Here, the issue upon which both parties concentrated most of their efforts, and the one on which Claimant prevailed, was the extent of Defendant’s workers’ compensation “holiday.” The issues upon which Claimant failed to prevail represented a far less significant investment of skill, time and effort. Under these circumstances, I find it appropriate to award Claimant ninety percent of the fees he has requested, or $18,433.35.
I acknowledge Claimant’s argument that because all of the issues he litigated involved a “common core of facts,” there should be no reduction of his fees at all. Claimant cites to the Supreme Court’s ruling in The Electric Man v. Charos, 2006 VT 16, as support. In that case, the Supreme Court admonished the trial court against viewing a lawsuit between a contractor and a homeowner as “a series of discrete claims” in fashioning an award of attorney fees to the “substantially prevailing party” under 9 V.S.A. §4007(c), the so-called “prompt payment act.” Id. at ¶10, citing L’Esperance v. Benware, 2003 VT 43. Given that in such lawsuits “virtually all of the evidence is relevant to all of the claims,” the court reasoned that it was too difficult to allocate or apportion the attorney hours expended on a claim-by-claim basis. Id.
Litigation in the workers’ compensation arena, however, typically does involve exactly the type of separate and distinct claims, for separate and distinct statutory benefits, that the Court could not discern in The Electric Man. Thus, for example, although the determination of an injured worker’s entitlement to one benefit may share the same “common core of facts” relevant to the initial work-related accident as his or her claim for another benefit, each is likely nevertheless to stand or fall based on its own distinct factual and/or legal analysis.
I find that to be the case here. Here, Claimant’s claim for temporary total disability benefits was determined based on factual evidence as to when he first returned to work following his February 2003 fusion surgery. His claim as to how Defendant’s workers’ compensation “holiday” should have been calculated was determined based on an entirely separate and distinguishable set of facts relating to the manner in which his various third-party actions were settled. Yet a third set of facts, relating in large part to events that occurred after the current litigation commenced, determined his entitlement to penalties and interest.

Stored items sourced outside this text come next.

/-- R164, R53: with the controller enabled, the only hang is a receive operation with nothing to receive; and in every
weakly fair run an operation whose buffer is large enough returns or gets to that hang. -/
def Obligations.OnlyReceiveOperationsHang : Prop :=
  (∀ s : State, s.ExchangeInv → s.en = true → s.hung →
    s.ph = .aw5 ∧ s.evk = .rxf ∧ s.ret = .rbStore ∧ s.ifgRxf = false ∧ s.busy = false ∧ s.txfull = false) ∧
  (∀ (s : State) (order : Nat → Agent), s.ExchangeInv → s.IdxInv → s.en = true → s.cnt.toNat ≤ s.bufcap →
    WeaklyFair order s → Eventually order (fun t => t.ph = .idle ∨ t.hung) s)

/-! ## Whole-machine rules -/

/-- R161, R89 (the spec's own inferences): every step keeps the exchange invariant. -/
def Obligations.ExchangeInvariantKept : Prop :=
  ∀ s t : State, s.ExchangeInv → step s = .next t → t.ExchangeInv

/-- R160, R161 (the spec's own inferences): the exchange invariant holds in every idle state with nothing armed, no
wait, nothing queued and no transmit-empty pending, the clean state among them; and what it says of an idle state. -/
def Obligations.ExchangeInvariantWhenIdle : Prop :=
  ∀ s : State, s.ph = .idle →
    (s.ExchangeInv ↔ s.ieTxe = false ∧ s.ieRxf = false ∧ s.wait = false ∧ s.ifgTxe = false ∧ s.txfull = false)

/-- R80: no byte waiting in the transmit register is overwritten. -/
def Obligations.NoQueuedByteOverwritten : Prop :=
  ∀ s t : State, s.ExchangeInv → step s = .next t → t.txlog ≠ s.txlog → s.txfull = false

/-- R89 (the spec's own inference): every byte written to the transmit register is exchanged, in order, or still in
flight; and in every weakly fair run (R53) of an enabled controller a byte queued or in flight leads to an exchange,
unless the run stops first. -/
def Obligations.ExchangesFollowWrites : Prop :=
  (∀ s t : State, s.ExchangeInv → s.LogInv → step s = .next t → t.LogInv) ∧ (∀ s : State, s.powerOn → s.LogInv) ∧
  (∀ (s : State) (order : Nat → Agent), s.en = true → (s.txfull = true ∨ s.busy = true) → WeaklyFair order s →
    Eventually order (fun t => s.wire.length < t.wire.length) s ∨ Stops order s)

/-- R17: RXBUF holds the last byte completely shifted in. -/
def Obligations.ReceiveRegisterHoldsLastByte : Prop :=
  (∀ s t : State, s.RxInv → step s = .next t → t.RxInv) ∧ (∀ s : State, s.powerOn → s.RxInv)

/-- R19, R6: `0 <= IDX <= CNT` while an operation runs, and IDX < CNT where it is used as an index or advanced, so
that IDX + 1 never wraps. -/
def Obligations.LoopPositionStaysInRange : Prop :=
  (∀ s t : State, s.ArmInv → s.IdxInv → step s = .next t →
    t.IdxInv ∧ (s.turn ≠ .host → t.idx ≠ s.idx → t.idx.toNat = s.idx.toNat + 1)) ∧
  (∀ s : State, s.ph = .idle → s.IdxInv)

/-- R25, R13, R14, R21, R22: which steps set and clear each flag; no other step does. -/
def Obligations.FlagsChangeOnlyAsListed : Prop :=
  ∀ s t : State, step s = .next t →
    (s.ifgTxe = false → t.ifgTxe = true → s.turn = .shf ∧ s.canLoad = true) ∧
    (s.ifgTxe = true → t.ifgTxe = false →
      (s.turn = .irq ∧ s.gie = true ∧ s.signaled .txe = true) ∨ (s.turn = .seq ∧ s.ph = .cfInit)) ∧
    (s.ifgRxf = false → t.ifgRxf = true → s.turn = .shf ∧ s.canComplete = true) ∧
    (s.ifgRxf = true → t.ifgRxf = false →
      (s.turn = .irq ∧ s.gie = true ∧ s.signaled .rxf = true) ∨ (s.turn = .seq ∧ s.ph = .cfInit)) ∧
    (s.busy = false → t.busy = true → s.turn = .shf ∧ s.canLoad = true) ∧
    (s.busy = true → t.busy = false → s.turn = .shf ∧ s.canComplete = true) ∧
    (s.txfull = false → t.txfull = true → s.turn = .seq ∧ (s.ph = .sbLoop ∨ s.ph = .rrAddr ∨ s.ph = .rrLoop)) ∧
    (s.txfull = true → t.txfull = false → s.turn = .shf ∧ s.canLoad = true) ∧
    (s.wait = false → t.wait = true → s.turn = .seq ∧ s.ph = .aw3) ∧
    (s.wait = true → t.wait = false → s.turn = .irq ∧ s.deliverable = true) ∧
    (s.gie = false → t.gie = true → s.turn = .seq ∧ s.ph = .aw3) ∧
    (s.gie = true → t.gie = false → s.turn = .seq ∧ s.ph = .aw1) ∧
    (∀ k, s.ie k = false → t.ie k = true → s.turn = .seq ∧ s.ph = .aw2 ∧ s.evk = k) ∧
    (∀ k, s.ie k = true → t.ie k = false → s.turn = .seq ∧ s.ph = .aw5 ∧ s.evk = k)

/-- R11, R24: the bit order is hardwired, the enable is never cleared, and the two observables only grow, WIRE by the
shifter alone. -/
def Obligations.ObservablesOnlyGrow : Prop :=
  ∀ s t : State, step s = .next t →
    t.msbf = s.msbf ∧ (s.en = true → t.en = true) ∧ s.txlog <+: t.txlog ∧ s.wire <+: t.wire ∧
    (t.wire ≠ s.wire → s.turn = .shf ∧ s.canComplete = true)

/-- R12, R84: mode, phase, polarity, clock source and divider change no other value: two states that differ only in
them take the same step. -/
def Obligations.BusSettingsAffectNoTransfer : Prop :=
  ∀ s s' : State, s.sameButSettings s' →
    match step s, step s' with
    | .next t, .next t' => t.sameButSettings t'
    | .fault f, .fault f' => f = f'
    | .refused r, .refused r' => r = r'
    | _, _ => False

/-- The frame of every operation at every point of it (R10, R19, R47, R76, R90): its own steps never touch what the
shifter and the host own (SHREG, RXBUF, BUSY, WIRE, the capacity, the port) nor the model's choice of who moves next;
CTL, BRDIV and the pending flags change only in CF_INIT, the enables, GIE and WAIT only in the phases of `armAndWait`,
the transmit register only in the three writing phases; the operand latches only at issue, IDX at issue and where it
advances, DLY in the settling delays, EVK and RET where `armAndWait` is called; every byte of the buffer reads as
before but BUF[IDX] in a store phase of a buffer form, and RES changes only in a store phase of a byte form (RECVBYTE,
opcode 5; SARECVB, opcode 7). -/
def Obligations.OperationsKeepTheirFrame : Prop :=
  ∀ (i : Instr) (s t : State), exec i s = .next t →
    t.shreg = s.shreg ∧ t.rxbuf = s.rxbuf ∧ t.busy = s.busy ∧ t.wire = s.wire ∧ t.msbf = s.msbf ∧
    t.bufcap = s.bufcap ∧ t.port = s.port ∧ t.turn = s.turn ∧ t.tick = s.tick ∧
    (s.ph ≠ .cfInit → t.en = s.en ∧ t.mst = s.mst ∧ t.m3w = s.m3w ∧ t.ckph = s.ckph ∧ t.ckpl = s.ckpl ∧
      t.clksel = s.clksel ∧ t.brdiv = s.brdiv ∧ t.ifgTxe = s.ifgTxe ∧ t.ifgRxf = s.ifgRxf) ∧
    (s.ph.inWait = false → t.ieTxe = s.ieTxe ∧ t.ieRxf = s.ieRxf ∧ t.gie = s.gie ∧ t.wait = s.wait) ∧
    (s.ph ≠ .sbLoop → s.ph ≠ .rrAddr → s.ph ≠ .rrLoop →
      t.txbuf = s.txbuf ∧ t.txfull = s.txfull ∧ t.txlog = s.txlog) ∧
    ((s.ph ≠ .rbStore ∨ s.opc = 5) → (s.ph ≠ .rrStore ∨ s.opc = 7) →
      ∀ a, Memory.read t.buf a = Memory.read s.buf a) ∧
    ((s.ph ≠ .rbStore ∨ s.opc ≠ 5) → (s.ph ≠ .rrStore ∨ s.opc ≠ 7) → t.res = s.res) ∧
    (s.ph ≠ .idle → t.opc = s.opc ∧ t.cnt = s.cnt ∧ t.adr = s.adr ∧ t.held = s.held) ∧
    (s.ph ≠ .idle → s.ph ≠ .sbNext → s.ph ≠ .rbStore → s.ph ≠ .rrDly2 → t.idx = s.idx) ∧
    (s.ph ≠ .rrSet1 → s.ph ≠ .rrDly1 → s.ph ≠ .rrSet2 → s.ph ≠ .rrDly2 → t.dly = s.dly) ∧
    (s.ph ≠ .sbLoop → s.ph ≠ .rbLoop → s.ph ≠ .rrAddr → s.ph ≠ .rrDisc → s.ph ≠ .rrLoop → s.ph ≠ .rrStore →
      t.evk = s.evk ∧ t.ret = s.ret) ∧
    (∀ a, a ≠ s.idx.toNat → Memory.read t.buf a = Memory.read s.buf a)

/-- R42, R47, R54: the block writes the buffer only in the store steps of RECVBUF and SARECV, one byte, at IDX, which
is within the capacity; every other index reads as before; and the host touches the buffer only while the block is
idle. -/
def Obligations.BufferWrittenOnlyAtLoopPosition : Prop :=
  ∀ s t : State, step s = .next t →
    (s.turn ≠ .host → t.bufcap = s.bufcap ∧ (∀ a, a ≠ s.idx.toNat → Memory.read t.buf a = Memory.read s.buf a)) ∧
    (s.turn ≠ .host → t.buf ≠ s.buf →
      s.turn = .seq ∧ s.wait = false ∧ s.idx.toNat < s.bufcap ∧
      ((s.ph = .rbStore ∧ s.opc ≠ 5) ∨ (s.ph = .rrStore ∧ s.opc ≠ 7)) ∧
      (Memory.wf s.buf = true → Memory.read t.buf s.idx.toNat = s.rxbuf)) ∧
    (s.turn = .host → s.ph ≠ .idle → t.buf = s.buf ∧ t.bufcap = s.bufcap)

With that in mind, and given the particular circumstances of this case, I conclude that it is a proper exercise of the discretion granted by §678(a) to apportion Claimant’s entitlement to attorney fees with reference to the extent of his success on the various claims he litigated.
Defendant is hereby ORDERED to pay:
1. Costs totaling $3,112.01; and
2. Attorney fees totaling $18,433.35.
DATED at Montpelier, Vermont this 29th day of December 2010.
Valerie Rickert
Acting Commissioner
Within 30 days after copies of this opinion have been mailed, either party may appeal questions of fact or mixed questions of law and fact to a superior court or questions of law to the Vermont Supreme Court. 21 V.S.A. §§670, 672.